Dick finished 12 of 28 passing for 148 yards with 1 touchdown and 1 interception in his fourth start. Washington caught 5 passes for 53 yards and Monk added 3 catches for 79 yards. Arkansas threw for a season-high 206 yards.
It was the only option after the ground game was held to a season-low 35 yards behind a makeshift line. Kyle Roper started at left guard in place of injured Stephen Parker, while Jeremy Harrell earned his second straight start at right guard.
"Time and time again, we turned to the defense and the defense came through," Miles said. "Our defense came to play."
In the meantime, LSU quarterback JaMarcus Russell completed 13 of 29 passes for 194 yards with 1 touchdown and 2 interceptions. The Tigers didn't have much success in a scoreless first quarter, but eventually cracked Arkansas' defense to score 10 points in the first half.
The biggest came on a 50-yard touchdown pass from Russell to receiver Bennie Brazzell, who ran free through Arkansas' secondary. Cornerback Richardson turned Brazzell loose off the line of scrimmage and Kelly was left covering two streaking receivers. Russell hit Brazzell in stride for the first half's only touchdown.
"It was miscommunication between a couple of guys," Arkansas safety Vickiel Vaughn said. "(Kelly) got stretched to where it's hard to cover two people.
"It's miscommunication and it caught us off-guard and they capitalized on it."
The Tigers added to their lead late in the half when Arkansas made another costly mistake on special teams with 15 seconds left in the second quarter.
Long snapper Brett Goode skipped a snap to punter Jacob Skinner, who scooped up the ball but couldn't get off a punt. Skinner was tackled in the end zone by receiver Early Doucet and LSU extended its lead to 12-3.

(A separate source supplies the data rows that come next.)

/-- Log 12: a first reset after a step is refused, and a device is registered after a load. -/
theorem test_order_choices :
    refusalOf setup.beginStep.hostReset = some .lateReset ∧
    refusalOf ((loaded setup [0x01] 0xF000).registerDevice "late" (.keyboard Keyboard.new) 0x9000) = none := by decide

/-- Vector BUS24: the half-open interval. -/
theorem test_bus24 :
    got { State.reset with cfg := { Config.default with routeEndInclusive := false } } 0x8000 =
      (none, some .deviceNotFound) := by decide

/-- Vectors K1 to K3: an empty queue reads 0x00; a key is popped with bit 7 forced. -/
theorem test_k1_to_k3 :
    [got State.reset 0xD011, got State.reset 0xD010, got (State.reset.kbdEnqueue ⟨1, 0x41⟩) 0xD011,
      got (State.reset.kbdEnqueue ⟨1, 0x41⟩) 0xD010] =
    [(some 0x00, none), (some 0x00, none), (some 0x80, none), (some 0xC1, none)] := by decide

/-- Vectors K7 to K9. -/
theorem test_k7_to_k9 :
    got State.reset 0xD012 = (none, some .outOfRange) ∧
    gotWord ((State.reset.kbdEnqueue ⟨1, 0x31⟩).kbdEnqueue ⟨1, 0x32⟩) 0xD010 = (some 0x80B1, none) ∧
    gotWord State.reset 0xD011 = (none, some .outOfRange) := by decide

/-- Vectors K5 and K6. -/
theorem test_k5_k6 :
    (Keyboard.new.set Config.default 1 0x00).toOption.map (·.configured) = some true ∧
    (({ Keyboard.new with configured := true } : Keyboard).set Config.default 1 0xFF).toOption.map (·.configured) =
      some false ∧
    (Keyboard.new.set Config.default 0 0xFF).toOption = some Keyboard.new := by decide

/-- The 2 by 3 grid of section 4.3. -/
def small : Config := { Config.default with termRows := 2, termCols := 3 }

/-- The terminal after writes to its data address, starting configured. -/
def typed (grid : List (List Byte)) (row col : Nat) (v : Byte) : Option Terminal :=
  (({ grid := grid, row := row, col := col, configured := true } : Terminal).set small 0 v).toOption

/-- Vectors TM1 and TM2. -/
theorem test_tm1_tm2 :
    ((Terminal.new small).set small 0 0x41).toOption = some (Terminal.new small) ∧
    ((Terminal.new small).set small 1 0x00).toOption =
      some ⟨[[0x20, 0x20, 0x20], [0x20, 0x20, 0x20]], 0, 0, true⟩ := by decide

/-- Vectors TM3, TM5, TM7, TM9 and TM11. -/
theorem test_tm3_to_tm11 :
    typed [[0x20, 0x20, 0x20], [0x20, 0x20, 0x20]] 0 0 0xC1 =
      some ⟨[[0x41, 0x20, 0x20], [0x20, 0x20, 0x20]], 0, 1, true⟩ ∧
    typed [[0x41, 0x42, 0x20], [0x20, 0x20, 0x20]] 0 2 0x43 =
      some ⟨[[0x41, 0x42, 0x43], [0x20, 0x20, 0x20]], 1, 0, true⟩ ∧
    typed [[0x41, 0x42, 0x43], [0x44, 0x20, 0x20]] 1 1 0x0D =
      some ⟨[[0x44, 0x20, 0x20], [0x20, 0x20, 0x20]], 1, 0, true⟩ ∧
    typed [[0x44, 0x20, 0x20], [0x45, 0x20, 0x20]] 1 1 0x8D =
      some ⟨[[0x45, 0x20, 0x20], [0x20, 0x20, 0x20]], 1, 0, true⟩ ∧
    typed [[0x45, 0x20, 0x20], [0x46, 0x47, 0x20]] 1 2 0x48 =
      some ⟨[[0x46, 0x47, 0x48], [0x20, 0x20, 0x20]], 1, 0, true⟩ := by decide

/-- Vectors TM13 and TM14: the terminal reads 0x00, and past its two addresses is `OutOfRange`. -/
theorem test_tm13_tm14 :
    [got State.reset 0xD020, got State.reset 0xD021] = [(some 0x00, none), (some 0x00, none)] ∧
    setError State.reset 0xD022 = some .outOfRange := by decide

/-- The peripherals' data and control offsets exchanged. -/
def exchanged (s : State) : State :=
  { s with cfg := { s.cfg with kbdDataOff := 1, kbdCtrlOff := 0, termDataOff := 1, termCtrlOff := 0 } }

/-- R59: a word write whose low byte is the control address's clears and then prints the high byte; in the other order it
ends cleared. -/
theorem test_terminal_words :
    (match (exchanged State.reset).busSetWord 0xD020 0x4100 with
      | .ok t => (t.terminalView 2).map fun v => (v.1.head?.bind List.head?, v.2)
      | .error _ => none) = some (some 0x41, 0, 1) ∧
    (match State.reset.busSetWord 0xD020 0x0041 with
      | .ok t => (t.terminalView 2).map fun v => (v.1.head?.bind List.head?, v.2)
      | .error _ => none) = some (some 0x20, 0, 0) := by decide

/-- The registers after a reset of the host. -/
def afterReset (s : State) : Option Registers :=
  match s.hostReset with
  | .next t => some t.getRegisters
  | .fault _ => none
  | .refused _ => none

/-- Vectors Z1 and Z2 (`RESET_SP` = FD; bit 5 is forced). -/
theorem test_z1_z2 :
    afterReset (image setup 0xFFFC [0x00, 0x02]) = some ⟨0x0200, 0xFF, 0x00, 0x00, 0x00, 0x20⟩ ∧
    afterReset { image setup 0xFFFC [0x34, 0x12] with
        cfg := { Config.default with resetStatus := 0x04, resetSP := 0xFD } } =
      some ⟨0x1234, 0xFD, 0x00, 0x00, 0x00, 0x24⟩ := by decide

/-- Vectors Z5 and Z6. -/
theorem test_z5_z6 :
    (State.reset.setStatusFlag .C true).p = 0x21 ∧
    (({ State.reset with p := 0x21 } : State).setStatusFlag .R false).p = 0x21 := by decide

/-- R42: the sentinel comes with `DeviceNotFound` alone. -/
theorem test_sentinel :
    (State.reset.hostGet 0x9000).1 = ⟨some 0xEA, some .deviceNotFound⟩ ∧
    (State.reset.hostGet 0x8000).1 = ⟨none, some .outOfRange⟩ := by decide

/-- Log 8: a key that `arrivals` schedules before the second bus operation of a step is seen by that operation and not by
the first (`AD 11 D0` reads the keyboard's control address with its third operation). -/
theorem test_arrivals :
    (regs { vec [0xAD, 0x11, 0xD0] with arrivals := [[], [], [⟨1, 0x41⟩]] }).map (·.a) = some 0x80 ∧
    (regs { vec [0xAD, 0x11, 0xD0] with arrivals := [[], [], [], [⟨1, 0x41⟩]] }).map (·.a) = some 0x00 := by decide

/-- The memory of State.reset is canonical. -/
theorem test_reset_memory_wf : ∀ d ∈ State.reset.devices, ∀ m, d.memoryBytes = some m → m.wf := by
  simp [State.reset, defaultDevices, Device.memoryBytes, MemoryDevice.new, Memory.wf]

/-- Log 6: from State.reset with nothing loaded the step runs 0x00, which is `BRK`. -/
theorem test_reset_runs_brk : (regs State.reset).map (·.pc) = some 0x0002 := by decide

/-- The host's question: an instruction of the table placed after reset is the one the next step runs. -/
theorem test_withFetchWord : (regs (State.reset.withFetchWord 16 0x05A9)).map (·.a) = some 0x05 := by decide

/-! ## Witnesses: a concrete state and operands that meet the hypotheses of each statement, clause by clause -/

/-- A state of a run: code, data and stack bytes in RAM, two keys pending, the terminal configured, a byte in ROM. -/
def demo : State where
  pc := 0x0200
  sp := 0xFD
  a := 0x81
  x := 0x04
  y := 0x10
  p := 0xA1
  lea := 0x0000
  halted := false
  cfg := Config.default
  devices :=
    [ { name := "RAM", base := 0x0000, unit := .memory { MemoryDevice.new 0x8000 false with
        bytes := [(0x0010, 0x42), (0x0025, 0x40), (0x01FE, 0x07), (0x01FF, 0x03), (0x0200, 0xA9), (0x0201, 0x05),
          (0x0202, 0xEA), (0x0203, 0xDB), (0x0204, 0xAD), (0x0205, 0x10), (0x0207, 0x02), (0x0208, 0x08),
          (0x4000, 0xAB), (0x7FFE, 0xAD), (0x7FFF, 0xA9)] } },
      { name := "keyboard", base := 0xD010, unit := .keyboard { queue := [0x41, 0x42], configured := false } },
      { name := "terminal", base := 0xD020, unit := .terminal { Terminal.new Config.default with configured := true } },
      { name := "ROM", base := 0xF000, unit := .memory { MemoryDevice.new 0x1000 true with bytes := [(0, 0x77)] } } ]
  arrivals := []
  phase := .running

/-- RAM everywhere but for the stack page, which is ROM (vector E11). -/
def romStack : State :=
  { State.reset with devices :=
      [ { name := "ROM", base := 0x0100, unit := .memory (MemoryDevice.new 0x0100 true) },
        { name := "RAM", base := 0x0200, unit := .memory (MemoryDevice.new 0x0E00 false) } ] }

/-- The error of an access in a state with nothing scheduled. -/
def failed (kind : BusError) (s : State) : Fault := .busError kind s.aftermath

/-- A stack page of `n` bytes of RAM, and ROM at the top of the address space that ends with an opcode. -/
def shortPage (n : Nat) (op : Byte) : State :=
  { State.reset with
    sp := 0xFF, pc := 0xFFFF,
    devices :=
      [ { name := "RAM", base := 0x0100, unit := .memory (MemoryDevice.new n false) },
        { name := "ROM", base := 0xF000, unit := .memory { MemoryDevice.new 0x1000 true with
          bytes := [(0x0FFF, op)] } } ] }

/-- The peripherals one byte larger, with no register there. -/
def wider (s : State) : State := { s with cfg := { s.cfg with periphSize := 3 } }

theorem witness_invariant : demo.Inv := by
  refine ⟨by decide, by decide, ?_⟩
  intro d hd
  simp only [demo, List.mem_cons, List.not_mem_nil, or_false] at hd
  rcases hd with rfl | rfl | rfl | rfl
  · exact ⟨by decide, by decide⟩
  · trivial
  · exact ⟨by decide, by decide, by decide, by decide⟩
  · exact ⟨by decide, by decide⟩

/-- SourceBytesDecode, DecodeOfEncode: an admissible `HALT_OPCODE`, and well-formed instructions of each length. -/
theorem witness_encoding :
    (∀ halt ∈ [(0x02 : Byte), 0xDB, 0xFF], unassignedOpcodes.contains halt = true) ∧
    (∀ i ∈ [Instr.adcAbx 0xFFFF, .ldaImm 0x00, .brk, .hlt, .unassigned 0x03], i.wf 0x02 = true) := by decide
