-- ==== Sys2Proof/Machine/Memory.lean ====
section
/-! DEFINITION. Memory as data: what an unlisted address reads as (the reset contents of spec/10_state.md
R31 and R39), reading and writing one byte, and the canonical form. -/

namespace Sys2Proof.Machine

/-- MEM_SIZE (R5): the addresses are 0 to 4095. -/
abbrev memSize : Nat := 4096

/-- What an address holds after Reset, and what an address that memory does not list reads as: byte `j` of
glyph `d` at `FONT_BASE + 5*d + j`, and 0 elsewhere (R39, R61). -/
def Memory.background (c : Config) (a : Nat) : Byte :=
  if h : c.fontBase.val ≤ a ∧ a < c.fontBase.val + 80 then
    (c.font[(a - c.fontBase.val) / 5]'(by omega))[(a - c.fontBase.val) % 5]'(by omega)
  else 0

/-- The byte at an address (R52, without the range check). -/
def Memory.read (c : Config) : Memory → Nat → Byte
  | [], a => Memory.background c a
  | (b, v) :: rest, a => if b = a then v else Memory.read c rest a

/-- A cell put in front of the first cell with a higher address. -/
def Memory.insertCell (a : Nat) (v : Byte) : Memory → Memory
  | [] => [(a, v)]
  | (b, w) :: rest => if a < b then (a, v) :: (b, w) :: rest else (b, w) :: Memory.insertCell a v rest

/-- Memory with one byte changed (R53, without the range check): "changes exactly that one cell". A byte equal
to what the unlisted address reads as is left unlisted. -/
def Memory.write (c : Config) (a : Nat) (v : Byte) (m : Memory) : Memory :=
  let others := m.filter (·.1 != a)
  if v = Memory.background c a then others else Memory.insertCell a v others

/-- Memory with consecutive bytes changed, in ascending order of address from `a` (R163). -/
def Memory.writeAll (c : Config) (a : Nat) : List Byte → Memory → Memory
  | [], m => m
  | v :: vs, m => Memory.writeAll c (a + 1) vs (Memory.write c a v m)

/-- The bytes at `n` consecutive addresses from `a`. -/
def Memory.readAll (c : Config) (m : Memory) (a : Nat) : Nat → List Byte
  | 0 => []
  | n + 1 => Memory.read c m a :: Memory.readAll c m (a + 1) n

/-- The canonical form: addresses strictly rising and inside the address space, no cell equal to what an
unlisted address reads as. Equal memories in this form are equal lists. -/
abbrev Memory.wf (c : Config) (m : Memory) : Prop :=
  m.Pairwise (fun p q => p.1 < q.1) ∧ ∀ p ∈ m, p.1 < memSize ∧ p.2 ≠ Memory.background c p.1

end Sys2Proof.Machine
end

The two points were the difference, but the Razorbacks wouldn't single out the safety as the culprit of its 11th-straight loss against Top 25 teams.
Arkansas dropped five games against Top 25 opponents and lost four by five points or less. Two of those losses came against LSU and Georgia (23-20), the SEC's Western and Eastern Division champions, respectively.
"We knew LSU was a great team and we were going to have to fight for each and every thing that we got," Vaughn said. "This team went out there ready for a dogfight and I thought we went out there and played our hearts out.
"These guys left it on the field. There's nothing more you can really ask for."